→ Task statement
Filter the entries below down to the lines that hold "decodeCommand".

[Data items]
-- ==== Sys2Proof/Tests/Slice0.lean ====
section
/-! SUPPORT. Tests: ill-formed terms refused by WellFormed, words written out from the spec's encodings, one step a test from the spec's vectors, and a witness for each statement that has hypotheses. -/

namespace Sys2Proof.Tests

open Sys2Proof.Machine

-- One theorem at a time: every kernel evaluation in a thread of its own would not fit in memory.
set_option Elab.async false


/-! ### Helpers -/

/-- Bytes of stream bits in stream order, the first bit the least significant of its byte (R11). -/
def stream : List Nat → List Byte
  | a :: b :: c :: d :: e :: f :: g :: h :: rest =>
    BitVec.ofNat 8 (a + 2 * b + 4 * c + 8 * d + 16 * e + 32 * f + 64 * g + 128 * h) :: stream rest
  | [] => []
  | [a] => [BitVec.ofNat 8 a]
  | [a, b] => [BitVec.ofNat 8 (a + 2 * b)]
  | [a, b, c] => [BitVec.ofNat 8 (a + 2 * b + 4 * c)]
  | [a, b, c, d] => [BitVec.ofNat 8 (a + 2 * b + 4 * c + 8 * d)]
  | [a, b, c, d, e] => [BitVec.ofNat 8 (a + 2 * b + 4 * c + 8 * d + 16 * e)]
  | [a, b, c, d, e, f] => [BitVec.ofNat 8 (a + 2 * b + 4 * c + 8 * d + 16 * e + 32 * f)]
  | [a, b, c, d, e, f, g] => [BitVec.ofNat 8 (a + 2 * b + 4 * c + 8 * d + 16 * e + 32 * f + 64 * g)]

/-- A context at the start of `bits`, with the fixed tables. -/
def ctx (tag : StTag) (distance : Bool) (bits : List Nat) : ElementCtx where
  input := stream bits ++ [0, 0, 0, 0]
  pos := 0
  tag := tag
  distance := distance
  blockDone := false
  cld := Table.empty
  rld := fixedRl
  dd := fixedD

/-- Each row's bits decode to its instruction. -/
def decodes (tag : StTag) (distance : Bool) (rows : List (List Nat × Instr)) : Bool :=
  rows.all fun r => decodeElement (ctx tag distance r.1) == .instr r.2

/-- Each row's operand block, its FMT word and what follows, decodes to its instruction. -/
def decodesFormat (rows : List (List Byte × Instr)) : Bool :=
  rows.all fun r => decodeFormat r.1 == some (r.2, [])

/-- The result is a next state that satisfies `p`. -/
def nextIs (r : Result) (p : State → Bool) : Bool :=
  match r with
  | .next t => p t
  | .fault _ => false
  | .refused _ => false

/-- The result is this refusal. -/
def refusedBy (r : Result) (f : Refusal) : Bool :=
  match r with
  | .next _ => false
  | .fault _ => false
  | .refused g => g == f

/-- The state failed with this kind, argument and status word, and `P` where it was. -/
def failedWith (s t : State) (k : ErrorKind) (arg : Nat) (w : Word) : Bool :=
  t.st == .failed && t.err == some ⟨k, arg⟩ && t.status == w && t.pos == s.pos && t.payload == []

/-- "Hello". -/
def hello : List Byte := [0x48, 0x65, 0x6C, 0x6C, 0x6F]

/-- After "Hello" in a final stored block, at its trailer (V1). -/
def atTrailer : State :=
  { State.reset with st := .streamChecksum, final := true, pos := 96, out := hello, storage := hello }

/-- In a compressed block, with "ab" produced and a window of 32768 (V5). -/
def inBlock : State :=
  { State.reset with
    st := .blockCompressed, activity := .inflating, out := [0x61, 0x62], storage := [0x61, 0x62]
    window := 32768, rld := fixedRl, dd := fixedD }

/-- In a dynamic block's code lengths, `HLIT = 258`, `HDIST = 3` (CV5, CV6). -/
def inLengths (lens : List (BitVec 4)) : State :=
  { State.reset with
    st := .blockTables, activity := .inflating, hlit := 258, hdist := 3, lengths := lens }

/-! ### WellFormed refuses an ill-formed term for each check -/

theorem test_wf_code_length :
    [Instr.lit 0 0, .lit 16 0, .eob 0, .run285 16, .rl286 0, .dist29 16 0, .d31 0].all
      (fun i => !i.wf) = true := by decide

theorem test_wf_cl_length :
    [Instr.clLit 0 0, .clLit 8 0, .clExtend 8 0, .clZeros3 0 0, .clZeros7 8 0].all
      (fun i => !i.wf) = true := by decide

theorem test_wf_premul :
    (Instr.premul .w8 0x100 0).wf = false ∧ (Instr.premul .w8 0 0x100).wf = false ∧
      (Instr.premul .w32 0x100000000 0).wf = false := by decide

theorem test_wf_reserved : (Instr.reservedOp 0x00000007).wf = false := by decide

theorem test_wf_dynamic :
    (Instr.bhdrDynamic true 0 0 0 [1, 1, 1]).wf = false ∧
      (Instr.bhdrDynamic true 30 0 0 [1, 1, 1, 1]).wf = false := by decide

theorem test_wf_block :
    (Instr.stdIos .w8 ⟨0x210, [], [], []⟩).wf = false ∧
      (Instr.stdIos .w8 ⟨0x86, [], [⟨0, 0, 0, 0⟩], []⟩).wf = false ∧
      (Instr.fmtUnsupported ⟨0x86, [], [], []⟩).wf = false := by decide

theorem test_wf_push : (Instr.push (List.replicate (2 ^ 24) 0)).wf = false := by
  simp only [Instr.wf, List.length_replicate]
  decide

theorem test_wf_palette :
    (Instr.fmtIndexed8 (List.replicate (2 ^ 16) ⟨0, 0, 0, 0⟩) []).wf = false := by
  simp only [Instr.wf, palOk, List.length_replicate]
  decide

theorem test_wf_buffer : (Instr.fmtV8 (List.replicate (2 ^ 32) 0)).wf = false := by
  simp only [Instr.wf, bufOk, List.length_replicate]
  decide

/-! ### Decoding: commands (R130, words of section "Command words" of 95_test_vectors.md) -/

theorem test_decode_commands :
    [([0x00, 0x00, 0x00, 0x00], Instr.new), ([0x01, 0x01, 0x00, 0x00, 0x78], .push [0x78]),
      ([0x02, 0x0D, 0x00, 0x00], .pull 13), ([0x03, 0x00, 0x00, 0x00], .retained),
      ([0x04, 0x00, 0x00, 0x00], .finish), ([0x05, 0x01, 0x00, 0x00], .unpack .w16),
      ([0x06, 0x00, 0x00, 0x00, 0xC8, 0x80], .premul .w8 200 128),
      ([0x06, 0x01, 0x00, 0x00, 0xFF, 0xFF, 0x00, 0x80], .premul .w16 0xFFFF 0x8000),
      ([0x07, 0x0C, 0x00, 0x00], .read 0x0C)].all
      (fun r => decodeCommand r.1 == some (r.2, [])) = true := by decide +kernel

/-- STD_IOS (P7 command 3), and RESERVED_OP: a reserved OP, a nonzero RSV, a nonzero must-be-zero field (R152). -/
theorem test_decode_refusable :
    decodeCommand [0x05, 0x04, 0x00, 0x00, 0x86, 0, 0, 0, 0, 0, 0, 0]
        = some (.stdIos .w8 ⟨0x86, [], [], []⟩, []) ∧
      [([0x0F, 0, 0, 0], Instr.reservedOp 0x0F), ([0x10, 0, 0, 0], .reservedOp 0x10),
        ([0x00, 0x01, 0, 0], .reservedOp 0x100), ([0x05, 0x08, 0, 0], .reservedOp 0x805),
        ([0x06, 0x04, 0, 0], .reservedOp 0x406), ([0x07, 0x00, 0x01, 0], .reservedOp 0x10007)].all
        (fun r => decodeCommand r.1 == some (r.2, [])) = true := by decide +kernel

→ Response to this task
      (fun r => decodeCommand r.1 == some (r.2, [])) = true := by decide +kernel
    decodeCommand [0x05, 0x04, 0x00, 0x00, 0x86, 0, 0, 0, 0, 0, 0, 0]
        (fun r => decodeCommand r.1 == some (r.2, [])) = true := by decide +kernel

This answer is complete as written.